From: Richard Cyganiak <richard@cyganiak.de>
Date: Tue, 3 May 2011 00:07:11 +0100
To: Andy Seaborne <andy.seaborne@epimorphics.com>
Cc: public-rdf-wg@w3.org
Message-Id: <E2C9F15C-F3E1-4772-9C65-C1747E0A6CC9@cyganiak.de>

On 2 May 2011, at 20:11, Andy Seaborne wrote:
> # 4 RDF Collections as triple patterns
> 
> 3 choices:
> 
> A/ Remove from SPARQL.
> B/ Add to Turtle
> C/ Leave as is.  Discourage use

Happy to support whichever of A and B is easier for the editor.

> # 8 Escape Processing
> Proposal: Adopt Turtle style / Change SPARQL.
> 
> \u escapes can only appear in strings and IRIs
> 
> Strict \u-escape in strings (STRING_LITERAL1,2 STRING_LITERAL_LONG1,2) and IRI_REF)
> 
> \u do not appear in the grammar but are described separately as at present.  

+1 till here.

> Their use is discouraged:
> 
> "4.3. String Escapes"
> 
> """
> \u and \U escapes should be avoided in UTF-8 charset formats.

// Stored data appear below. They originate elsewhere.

/-- A memory-side die at reset. -/
def MDie.init : MDie :=
  { cache := [], regs := [], sump := [], held := [], jnlHeld := [], jnlGap := [], frozen := [], ledgerReqs := [], admPtr := 0 }

/-- A stack at reset. -/
def Stack.init : Stack :=
  { lost := [], spares := [], retry := [], repeating := [], remaps := [], heldRow := [], cool := [],
    failedPolls := 0, selfRefresh := false, unkept := false, action := 0, clearWanted := false, dropped := [] }

/-- A port at reset: the link down, no discovery, no move. -/
def Port.init : Port :=
  { expect := 0, txSeq := 0, retryBuf := [], dropping := false, raw := none, fails := 0, peerEpoch := none,
    ctlHeard := false, granted := [], spent := [], rxGranted := [], rxGot := [], occupied := [], asm := [],
    outq := [], owner := [], ptr := 0, attrib := [], stage := 0, peerStage := 0, attempts := 0, peer := none, peerKind := 0,
    verdictOut := 0, verdictIn := none, nonce := 0, sentLocked := false, peerNonce := [], peerCert := 0, absent := false,
    peerLocked := false, peerDist := 255, move := none, moveR := none, queuedMoves := [], lmcSerial := 0,
    lmcTx := none, lmcRx := none, retiredTx := [], retiredRx := [], suspTx := [],
    suspRx := [], returned := [], retraining := [], levelRun := [], calR := false }

/-- A link at reset. -/
def Link.init : Link := { step := 0, tries := 0, dead := [], sender := 0, records := [], identity := 0, agreed := 0 }

/-- An I/O die at reset. -/
def IoDie.init : IoDie :=
  { bufs := [], fetches := [], lastHead := [], rotate := 0, tie := 0, inbox := [], comb := [], hand := none }

/-- A window entry that maps nothing (R332). -/
def Win.init : Win := ⟨0, 0, 0, 0⟩

/-- No configuration image (R468). -/
def Image.none : Image :=
  { loaded := false, serial := 0, self := 0x3FFF, timeSrc := 0, timeBackup := 0x3FFF, discMs := 2000,
    standby := false, plan := [], floors := [], feedAllow := 0, mutAuth := false, jtagLock := false, cmdAllow := 0,
    chambers := [], windows := [], regs := [], deny := [] }

/-- A kind of signed object before any start: slot A active, nothing pending (R460), the slots' contents those
that flash is taken to hold (log 19). -/
def BootKind.init : BootKind :=
  { active := 0, pending := none, tries := 0, trying := false, svnMin := 0,
    slots := [⟨true, 0, false, 0, none⟩, ⟨false, 0, false, 0, none⟩] }

/-- Trusted firmware before its first start. -/
def Trust.init : Trust :=
  { tfw := BootKind.init, sfw := BootKind.init, img := BootKind.init, headerSeq := 0, headerOk := true, coldStarts := 0, used := 0, updates := [], mgmtWait := none, flash := [],
    ledger := [], ledgerQueue := [], generation := 0, commParts := [], commPend := [], operatorRoot := false, svcRetiredTx := [],
    svcRetiredRx := [], svcSpare := [], feedFailed := [], pilotOk := [], image := Image.none, halted := false, maint := false, reportSeq := 0,
    resetSince := [], dieIds := [], prevDies := [], sfwUp := false, confirmWait := false, testEn := false }

/-- The fabric layer at reset. -/
def Fabric.init : Fabric :=
  { gallery := [], passage := [], serials := [], lastNotice := [], reach := [], serial := 0, started := false,
    discPassed := false, opened := false, goodExchanges := 0, slew := 0, stepped := false, wasLocked := false, sourceId := 0,
    withdrawing := false, withdrawn := false, withdrawReason := 0, replies := [], floor := [], freeRun := false,
    vc3Serial := 0 }

/-- The Volosh agents at reset. -/
def Volosh.init : Volosh := { lines := [], reqs := [], nextTag := 0, hostTags := [], spdm := 0, session := 0, secret := 0 }

/-- A sensor not yet sampled (R450). -/
def SensorSt.init : SensorSt := { last := none, goods := 0, excluded := false, awake := 0 }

They are retained in the grammar for compatibility with N-triples formats currently deployed with charset US-ASCII.
> """

Unicode escapes can be a helpful fallback when some piece of the toolchain messes up the encoding; in such situations, they can be the only way to make things interoperate.

Suggested rephrasing that doesn't restrict acceptable uses to backwards compatibility, and uses the RFC2119 SHOULD to be precise:

"""
Unicode characters SHOULD be used directly instead of \u and \U escapes.
"""

And in the N-Triples spec (if/wherever we create such a thing):

"""
Note: Older versions of N-Triples required \u and \U escapes for all Unicode characters beyond the US-ASCII charset. Some older N-Triples parsers may still have that restriction and may not support UTF-8 encoded Unicode characters.
"""

Richard

Received on Monday, 2 May 2011 23:07:58 UTC